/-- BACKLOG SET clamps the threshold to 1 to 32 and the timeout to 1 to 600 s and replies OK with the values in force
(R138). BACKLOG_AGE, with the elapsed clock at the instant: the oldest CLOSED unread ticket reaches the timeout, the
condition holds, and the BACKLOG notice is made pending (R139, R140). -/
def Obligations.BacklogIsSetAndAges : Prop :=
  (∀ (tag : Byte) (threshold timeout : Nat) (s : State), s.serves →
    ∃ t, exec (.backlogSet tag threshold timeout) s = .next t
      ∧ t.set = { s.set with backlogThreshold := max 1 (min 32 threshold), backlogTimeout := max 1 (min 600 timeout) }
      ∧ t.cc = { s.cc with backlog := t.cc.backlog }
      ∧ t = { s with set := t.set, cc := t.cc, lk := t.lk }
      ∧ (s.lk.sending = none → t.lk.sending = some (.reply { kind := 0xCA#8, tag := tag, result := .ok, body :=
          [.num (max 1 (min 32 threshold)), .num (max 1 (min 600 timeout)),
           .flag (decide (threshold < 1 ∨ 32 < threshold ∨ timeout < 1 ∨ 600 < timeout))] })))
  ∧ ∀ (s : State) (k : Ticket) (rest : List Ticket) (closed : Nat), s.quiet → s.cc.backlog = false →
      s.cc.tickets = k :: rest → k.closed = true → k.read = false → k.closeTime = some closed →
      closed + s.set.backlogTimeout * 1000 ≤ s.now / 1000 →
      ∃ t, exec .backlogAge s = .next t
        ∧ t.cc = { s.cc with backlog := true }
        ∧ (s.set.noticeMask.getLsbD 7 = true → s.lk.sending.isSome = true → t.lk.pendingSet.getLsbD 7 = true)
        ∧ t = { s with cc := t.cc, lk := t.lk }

---------------

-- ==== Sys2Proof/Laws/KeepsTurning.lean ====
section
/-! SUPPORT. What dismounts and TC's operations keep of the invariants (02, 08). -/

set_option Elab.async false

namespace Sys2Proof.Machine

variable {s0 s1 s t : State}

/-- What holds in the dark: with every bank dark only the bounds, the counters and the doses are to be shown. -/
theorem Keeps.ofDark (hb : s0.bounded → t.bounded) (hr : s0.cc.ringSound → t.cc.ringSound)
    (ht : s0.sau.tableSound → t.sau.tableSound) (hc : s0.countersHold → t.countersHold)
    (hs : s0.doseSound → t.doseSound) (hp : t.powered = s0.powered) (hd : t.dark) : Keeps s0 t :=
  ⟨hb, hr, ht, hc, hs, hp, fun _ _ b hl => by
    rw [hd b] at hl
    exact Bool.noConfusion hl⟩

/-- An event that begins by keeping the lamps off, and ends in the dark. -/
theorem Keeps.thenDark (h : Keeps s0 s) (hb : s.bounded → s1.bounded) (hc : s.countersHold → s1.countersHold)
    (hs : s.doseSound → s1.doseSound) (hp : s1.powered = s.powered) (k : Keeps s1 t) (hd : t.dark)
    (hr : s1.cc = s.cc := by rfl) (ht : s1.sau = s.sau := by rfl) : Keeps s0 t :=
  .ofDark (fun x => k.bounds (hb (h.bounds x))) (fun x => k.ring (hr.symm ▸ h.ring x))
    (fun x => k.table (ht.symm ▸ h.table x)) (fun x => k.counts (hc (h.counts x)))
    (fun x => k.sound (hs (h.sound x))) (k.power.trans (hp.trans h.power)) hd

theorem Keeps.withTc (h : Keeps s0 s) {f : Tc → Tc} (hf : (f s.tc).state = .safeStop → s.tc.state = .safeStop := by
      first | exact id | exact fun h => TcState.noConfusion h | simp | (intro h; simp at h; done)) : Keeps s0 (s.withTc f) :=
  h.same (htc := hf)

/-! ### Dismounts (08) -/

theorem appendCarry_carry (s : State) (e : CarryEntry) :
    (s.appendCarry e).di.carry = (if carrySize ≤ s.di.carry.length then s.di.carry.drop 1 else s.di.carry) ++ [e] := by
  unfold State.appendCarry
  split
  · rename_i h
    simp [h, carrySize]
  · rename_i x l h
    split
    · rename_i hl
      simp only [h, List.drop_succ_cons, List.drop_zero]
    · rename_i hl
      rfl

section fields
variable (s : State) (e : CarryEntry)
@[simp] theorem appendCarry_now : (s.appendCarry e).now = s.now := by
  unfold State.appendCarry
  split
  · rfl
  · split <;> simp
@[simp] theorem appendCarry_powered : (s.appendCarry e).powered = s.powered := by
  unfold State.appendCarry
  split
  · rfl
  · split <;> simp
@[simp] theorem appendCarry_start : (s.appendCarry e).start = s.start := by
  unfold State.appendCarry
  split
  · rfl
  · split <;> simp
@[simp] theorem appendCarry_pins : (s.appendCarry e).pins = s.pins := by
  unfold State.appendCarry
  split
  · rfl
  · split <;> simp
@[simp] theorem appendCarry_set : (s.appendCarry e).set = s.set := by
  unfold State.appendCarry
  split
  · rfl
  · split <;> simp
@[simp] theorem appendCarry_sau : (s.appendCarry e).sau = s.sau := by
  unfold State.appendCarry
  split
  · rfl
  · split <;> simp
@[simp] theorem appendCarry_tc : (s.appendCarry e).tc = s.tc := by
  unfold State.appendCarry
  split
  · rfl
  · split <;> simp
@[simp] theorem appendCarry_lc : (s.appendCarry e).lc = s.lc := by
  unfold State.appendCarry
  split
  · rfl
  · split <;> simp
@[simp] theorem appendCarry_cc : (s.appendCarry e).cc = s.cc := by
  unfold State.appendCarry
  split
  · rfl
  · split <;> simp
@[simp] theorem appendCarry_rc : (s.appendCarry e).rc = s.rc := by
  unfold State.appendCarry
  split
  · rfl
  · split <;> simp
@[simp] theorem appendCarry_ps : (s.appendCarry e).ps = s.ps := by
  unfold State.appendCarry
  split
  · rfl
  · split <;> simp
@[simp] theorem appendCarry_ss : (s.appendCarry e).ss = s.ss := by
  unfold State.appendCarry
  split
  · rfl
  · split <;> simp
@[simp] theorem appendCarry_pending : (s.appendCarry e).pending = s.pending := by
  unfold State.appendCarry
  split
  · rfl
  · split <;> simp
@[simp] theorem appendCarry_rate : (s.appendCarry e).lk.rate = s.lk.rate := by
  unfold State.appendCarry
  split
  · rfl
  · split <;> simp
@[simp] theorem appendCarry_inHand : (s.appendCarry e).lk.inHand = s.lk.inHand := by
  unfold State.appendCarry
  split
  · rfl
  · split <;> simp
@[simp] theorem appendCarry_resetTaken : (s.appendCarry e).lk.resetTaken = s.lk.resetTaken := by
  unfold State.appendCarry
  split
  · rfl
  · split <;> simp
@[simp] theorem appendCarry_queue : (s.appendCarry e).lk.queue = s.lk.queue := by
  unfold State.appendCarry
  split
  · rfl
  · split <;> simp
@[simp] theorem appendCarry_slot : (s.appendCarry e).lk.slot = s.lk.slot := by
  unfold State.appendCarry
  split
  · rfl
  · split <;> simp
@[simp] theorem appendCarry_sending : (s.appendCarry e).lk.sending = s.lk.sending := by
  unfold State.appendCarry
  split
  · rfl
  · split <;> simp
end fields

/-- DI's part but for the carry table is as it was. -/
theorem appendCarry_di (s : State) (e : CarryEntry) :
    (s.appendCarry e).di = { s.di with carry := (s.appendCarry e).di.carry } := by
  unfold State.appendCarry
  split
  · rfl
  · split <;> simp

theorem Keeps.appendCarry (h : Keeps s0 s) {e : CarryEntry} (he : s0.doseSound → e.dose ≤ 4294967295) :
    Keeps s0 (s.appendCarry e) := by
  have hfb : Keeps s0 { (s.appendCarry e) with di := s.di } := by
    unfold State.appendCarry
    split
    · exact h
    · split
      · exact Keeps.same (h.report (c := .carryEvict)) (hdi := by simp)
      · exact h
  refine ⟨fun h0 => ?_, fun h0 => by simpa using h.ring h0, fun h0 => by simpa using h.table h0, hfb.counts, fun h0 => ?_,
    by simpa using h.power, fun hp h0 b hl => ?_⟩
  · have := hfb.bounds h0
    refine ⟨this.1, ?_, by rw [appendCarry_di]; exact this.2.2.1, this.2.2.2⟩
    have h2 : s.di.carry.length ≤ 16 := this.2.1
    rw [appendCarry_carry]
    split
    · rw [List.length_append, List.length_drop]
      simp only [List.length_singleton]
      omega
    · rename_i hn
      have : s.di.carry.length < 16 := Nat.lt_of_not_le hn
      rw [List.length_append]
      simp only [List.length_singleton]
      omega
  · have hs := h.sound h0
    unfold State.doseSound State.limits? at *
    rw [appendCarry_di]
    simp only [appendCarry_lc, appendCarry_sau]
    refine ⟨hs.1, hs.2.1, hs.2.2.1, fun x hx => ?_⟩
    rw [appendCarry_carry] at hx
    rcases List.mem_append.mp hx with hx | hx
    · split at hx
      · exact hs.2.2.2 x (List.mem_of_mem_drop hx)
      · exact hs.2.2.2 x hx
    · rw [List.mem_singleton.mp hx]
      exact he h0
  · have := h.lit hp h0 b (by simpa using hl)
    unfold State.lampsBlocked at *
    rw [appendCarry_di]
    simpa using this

---------------

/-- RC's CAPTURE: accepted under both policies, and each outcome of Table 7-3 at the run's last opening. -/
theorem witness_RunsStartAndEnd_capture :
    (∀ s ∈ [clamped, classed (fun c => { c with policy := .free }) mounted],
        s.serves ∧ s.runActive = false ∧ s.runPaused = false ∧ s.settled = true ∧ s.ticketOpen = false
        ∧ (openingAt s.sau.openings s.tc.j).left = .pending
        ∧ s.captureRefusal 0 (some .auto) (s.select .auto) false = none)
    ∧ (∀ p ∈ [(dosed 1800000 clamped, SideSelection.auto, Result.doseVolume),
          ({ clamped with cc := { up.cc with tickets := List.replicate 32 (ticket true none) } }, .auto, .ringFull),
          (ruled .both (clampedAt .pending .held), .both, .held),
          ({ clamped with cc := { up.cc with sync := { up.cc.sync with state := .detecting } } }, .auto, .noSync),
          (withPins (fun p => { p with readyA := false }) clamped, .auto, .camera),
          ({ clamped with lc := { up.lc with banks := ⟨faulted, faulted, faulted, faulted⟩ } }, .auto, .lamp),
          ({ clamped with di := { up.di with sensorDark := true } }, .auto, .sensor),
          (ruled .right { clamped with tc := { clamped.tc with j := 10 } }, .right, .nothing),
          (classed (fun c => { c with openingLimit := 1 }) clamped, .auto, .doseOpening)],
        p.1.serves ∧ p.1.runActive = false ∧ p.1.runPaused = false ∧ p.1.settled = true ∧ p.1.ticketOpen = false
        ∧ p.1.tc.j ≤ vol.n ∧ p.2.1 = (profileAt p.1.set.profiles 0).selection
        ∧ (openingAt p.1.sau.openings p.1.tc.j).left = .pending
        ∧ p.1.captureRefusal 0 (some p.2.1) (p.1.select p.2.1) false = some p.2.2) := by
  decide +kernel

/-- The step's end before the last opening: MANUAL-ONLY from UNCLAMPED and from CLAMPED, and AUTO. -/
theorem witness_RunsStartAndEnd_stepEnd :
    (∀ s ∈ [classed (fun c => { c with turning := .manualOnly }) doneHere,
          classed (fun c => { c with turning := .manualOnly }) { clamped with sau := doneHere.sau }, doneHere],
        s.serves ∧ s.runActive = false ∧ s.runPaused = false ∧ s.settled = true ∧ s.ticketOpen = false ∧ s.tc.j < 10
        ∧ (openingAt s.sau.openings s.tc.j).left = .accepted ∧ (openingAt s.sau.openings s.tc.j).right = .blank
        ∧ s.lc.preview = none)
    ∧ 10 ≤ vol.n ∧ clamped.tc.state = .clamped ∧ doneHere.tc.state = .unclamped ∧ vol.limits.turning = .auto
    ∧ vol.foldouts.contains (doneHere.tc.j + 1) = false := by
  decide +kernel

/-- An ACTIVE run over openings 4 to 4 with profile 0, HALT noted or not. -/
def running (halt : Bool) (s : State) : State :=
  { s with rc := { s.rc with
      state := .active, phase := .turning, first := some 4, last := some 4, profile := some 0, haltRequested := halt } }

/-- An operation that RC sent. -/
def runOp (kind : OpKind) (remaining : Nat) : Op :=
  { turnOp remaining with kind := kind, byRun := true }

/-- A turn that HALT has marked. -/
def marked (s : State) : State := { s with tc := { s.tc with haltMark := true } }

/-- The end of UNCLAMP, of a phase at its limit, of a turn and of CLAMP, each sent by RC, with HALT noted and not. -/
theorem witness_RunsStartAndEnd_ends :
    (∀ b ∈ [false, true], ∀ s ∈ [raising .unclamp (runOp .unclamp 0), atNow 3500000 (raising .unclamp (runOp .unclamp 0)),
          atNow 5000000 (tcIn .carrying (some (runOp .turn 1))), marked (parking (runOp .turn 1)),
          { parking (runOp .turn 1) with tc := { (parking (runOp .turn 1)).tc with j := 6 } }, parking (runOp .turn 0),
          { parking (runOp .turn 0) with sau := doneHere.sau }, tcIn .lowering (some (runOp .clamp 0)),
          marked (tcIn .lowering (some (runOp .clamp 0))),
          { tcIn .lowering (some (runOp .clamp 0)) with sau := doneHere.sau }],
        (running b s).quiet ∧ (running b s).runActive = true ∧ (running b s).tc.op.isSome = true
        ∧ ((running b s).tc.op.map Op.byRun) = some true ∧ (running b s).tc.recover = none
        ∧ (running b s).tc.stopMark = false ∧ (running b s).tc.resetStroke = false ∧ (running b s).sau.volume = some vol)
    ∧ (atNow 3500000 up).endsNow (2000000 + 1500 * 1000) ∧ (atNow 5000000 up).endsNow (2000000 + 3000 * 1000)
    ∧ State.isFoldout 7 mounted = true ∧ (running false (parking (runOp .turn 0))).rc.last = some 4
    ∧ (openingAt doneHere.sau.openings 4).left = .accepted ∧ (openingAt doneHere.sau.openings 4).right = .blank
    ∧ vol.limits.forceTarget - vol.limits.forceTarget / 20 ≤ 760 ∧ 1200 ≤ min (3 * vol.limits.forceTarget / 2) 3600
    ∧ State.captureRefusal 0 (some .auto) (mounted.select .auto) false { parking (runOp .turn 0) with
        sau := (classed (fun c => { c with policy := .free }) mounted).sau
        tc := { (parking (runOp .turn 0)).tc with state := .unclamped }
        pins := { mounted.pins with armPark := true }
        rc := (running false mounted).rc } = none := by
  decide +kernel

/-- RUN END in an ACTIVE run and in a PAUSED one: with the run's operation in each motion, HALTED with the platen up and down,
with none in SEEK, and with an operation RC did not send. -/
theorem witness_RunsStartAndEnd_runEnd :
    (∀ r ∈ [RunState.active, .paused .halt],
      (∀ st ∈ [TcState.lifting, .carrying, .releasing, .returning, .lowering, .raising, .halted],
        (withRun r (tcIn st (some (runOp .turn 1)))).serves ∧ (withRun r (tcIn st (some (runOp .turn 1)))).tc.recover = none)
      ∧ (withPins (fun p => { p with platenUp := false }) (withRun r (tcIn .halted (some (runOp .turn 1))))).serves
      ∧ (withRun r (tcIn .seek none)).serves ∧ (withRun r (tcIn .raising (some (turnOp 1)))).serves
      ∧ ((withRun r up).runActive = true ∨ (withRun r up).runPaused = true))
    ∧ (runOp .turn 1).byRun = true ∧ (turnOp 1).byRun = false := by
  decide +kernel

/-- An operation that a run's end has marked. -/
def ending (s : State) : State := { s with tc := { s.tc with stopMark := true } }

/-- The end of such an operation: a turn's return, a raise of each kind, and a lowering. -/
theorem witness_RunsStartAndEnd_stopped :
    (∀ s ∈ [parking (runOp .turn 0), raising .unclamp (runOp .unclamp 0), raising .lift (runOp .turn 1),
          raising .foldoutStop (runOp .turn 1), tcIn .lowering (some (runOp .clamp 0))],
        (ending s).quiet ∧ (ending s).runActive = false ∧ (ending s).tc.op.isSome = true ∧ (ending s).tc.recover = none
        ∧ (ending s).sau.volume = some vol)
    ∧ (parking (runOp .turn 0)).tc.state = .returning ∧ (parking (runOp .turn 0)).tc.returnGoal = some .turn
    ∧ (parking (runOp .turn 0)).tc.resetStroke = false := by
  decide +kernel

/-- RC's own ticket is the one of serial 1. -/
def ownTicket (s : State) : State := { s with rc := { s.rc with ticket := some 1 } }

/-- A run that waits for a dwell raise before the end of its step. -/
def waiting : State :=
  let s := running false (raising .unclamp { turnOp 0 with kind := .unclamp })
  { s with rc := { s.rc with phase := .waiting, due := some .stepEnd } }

---------------

#### Exercise objective:
Could you restate word for word the lines above, from the one that contains "(∀ b ∈ [false, true], ∀" through the one that contains "(runOp .turn 1)).tc", and no others?

#### Answer box:
    (∀ b ∈ [false, true], ∀ s ∈ [raising .unclamp (runOp .unclamp 0), atNow 3500000 (raising .unclamp (runOp .unclamp 0)),
          atNow 5000000 (tcIn .carrying (some (runOp .turn 1))), marked (parking (runOp .turn 1)),
          { parking (runOp .turn 1) with tc := { (parking (runOp .turn 1)).tc with j := 6 } }, parking (runOp .turn 0),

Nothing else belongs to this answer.